Торопясь покинуть Советский Союз, Андерс не смог взять с собой всех поляков, и тысячи их остались в стране, как и многие их бывшие сограждане еврейского, украинского и белорусского происхождения. Некоторые впоследствии вступили в польскую дивизию имени Костюшко, воевавшую в составе Красной армии. Другим пришлось ждать репатриации до конца войны. Были и такие, кто не уехал вообще. Их потомки доныне живут в польских анклавах в Казахстане и на севере России.
Те, кто уехал, вступили в борьбу с нацистами. Отдохнув в Иране, армия Андерса в конце концов присоединилась к союзным войскам в Европе, куда польские военные добирались через Палестину, а некоторые даже через Южную Африку. Польский корпус участвовал в битве при Монте-Кассино, чем способствовал освобождению Италии. Польские гражданские лица на протяжении войны рассредоточились по разным уголкам Британской империи. Польские дети росли в сиротских приютах Индии, Палестины, даже Восточной Африки. Большая часть этих поляков не стала возвращаться в оккупированную СССР послевоенную Польшу. В западной части Лондона и сегодня существуют напоминания о той эмиграции – польские клубы, исторические общества, рестораны
[1623].
Поляки, покинувшие СССР, оказали после отъезда своим менее удачливым бывшим солагерникам одну неоценимую услугу.

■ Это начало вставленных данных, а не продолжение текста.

/-! ### setFn -/

@[simp] theorem setFn_pending (i : Nat) (f : FnSt → FnSt) : (setFn i f s).pending = s.pending := rfl
@[simp] theorem setFn_freeIdx (i : Nat) (f : FnSt → FnSt) : (setFn i f s).freeIdx = s.freeIdx := rfl
@[simp] theorem setFn_ticks (i : Nat) (f : FnSt → FnSt) : (setFn i f s).ticks = s.ticks := rfl
@[simp] theorem setFn_out (i : Nat) (f : FnSt → FnSt) : (setFn i f s).out = s.out := rfl
@[simp] theorem setFn_regs (i : Nat) (f : FnSt → FnSt) : (setFn i f s).regs = s.regs := rfl
@[simp] theorem setFn_cnts (i : Nat) (f : FnSt → FnSt) : (setFn i f s).cnts = s.cnts := rfl
@[simp] theorem setFn_rdLatch (i : Nat) (f : FnSt → FnSt) : (setFn i f s).rdLatch = s.rdLatch := rfl
@[simp] theorem setFn_wrLatch (i : Nat) (f : FnSt → FnSt) : (setFn i f s).wrLatch = s.wrLatch := rfl
@[simp] theorem setFn_mode (i : Nat) (f : FnSt → FnSt) : (setFn i f s).mode = s.mode := rfl
@[simp] theorem setFn_rst (i : Nat) (f : FnSt → FnSt) : (setFn i f s).rst = s.rst := rfl
@[simp] theorem setFn_fuses (i : Nat) (f : FnSt → FnSt) : (setFn i f s).fuses = s.fuses := rfl
@[simp] theorem setFn_time (i : Nat) (f : FnSt → FnSt) : (setFn i f s).time = s.time := rfl
@[simp] theorem setFn_host (i : Nat) (f : FnSt → FnSt) : (setFn i f s).host = { s.host with fns := mmod {} s.host.fns i f } := rfl
@[simp] theorem setFn_jrnl (i : Nat) (f : FnSt → FnSt) : (setFn i f s).jrnl = s.jrnl := rfl
@[simp] theorem setFn_ports (i : Nat) (f : FnSt → FnSt) : (setFn i f s).ports = s.ports := rfl
@[simp] theorem setFn_streams (i : Nat) (f : FnSt → FnSt) : (setFn i f s).streams = s.streams := rfl
@[simp] theorem setFn_gapLog (i : Nat) (f : FnSt → FnSt) : (setFn i f s).gapLog = s.gapLog := rfl
@[simp] theorem setFn_gapHead (i : Nat) (f : FnSt → FnSt) : (setFn i f s).gapHead = s.gapHead := rfl
@[simp] theorem setFn_engines (i : Nat) (f : FnSt → FnSt) : (setFn i f s).engines = s.engines := rfl
@[simp] theorem setFn_engMap (i : Nat) (f : FnSt → FnSt) : (setFn i f s).engMap = s.engMap := rfl
@[simp] theorem setFn_bufs (i : Nat) (f : FnSt → FnSt) : (setFn i f s).bufs = s.bufs := rfl
@[simp] theorem setFn_msgs (i : Nat) (f : FnSt → FnSt) : (setFn i f s).msgs = s.msgs := rfl
@[simp] theorem setFn_evt (i : Nat) (f : FnSt → FnSt) : (setFn i f s).evt = s.evt := rfl
@[simp] theorem setFn_trig (i : Nat) (f : FnSt → FnSt) : (setFn i f s).trig = s.trig := rfl
@[simp] theorem setFn_sys (i : Nat) (f : FnSt → FnSt) : (setFn i f s).sys = s.sys := rfl
@[simp] theorem setFn_pace (i : Nat) (f : FnSt → FnSt) : (setFn i f s).pace = s.pace := rfl
@[simp] theorem setFn_repair (i : Nat) (f : FnSt → FnSt) : (setFn i f s).repair = s.repair := rfl
@[simp] theorem setFn_flash (i : Nat) (f : FnSt → FnSt) : (setFn i f s).flash = s.flash := rfl
@[simp] theorem setFn_spis (i : Nat) (f : FnSt → FnSt) : (setFn i f s).spis = s.spis := rfl
@[simp] theorem setFn_tw (i : Nat) (f : FnSt → FnSt) : (setFn i f s).tw = s.tw := rfl
@[simp] theorem setFn_tmr (i : Nat) (f : FnSt → FnSt) : (setFn i f s).tmr = s.tmr := rfl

Армия Андерса и польское правительство в изгнании провели в Иране и Палестине несколько опросов военных и членов их семей с тем, чтобы точно установить, как обошлись в СССР с депортированными поляками. Поскольку люди, эвакуированные Андерсом, составили единственную большую группу бывших заключенных, которой когда-либо было разрешено покинуть СССР, результаты этих опросов и предпринятых на скорую руку исторических расследований на протяжении полувека оставались уникальным весомым свидетельством о ГУЛАГе. В своих рамках это свидетельство было на удивление точным: хотя бывшие польские заключенные не слишком хорошо понимали историю ГУЛАГа, они сумели передать колоссальный размах лагерной системы, ее географическую протяженность (для этого им нужно было только указать места, где они содержались) и царившие в ней в военные годы ужасающие условия жизни.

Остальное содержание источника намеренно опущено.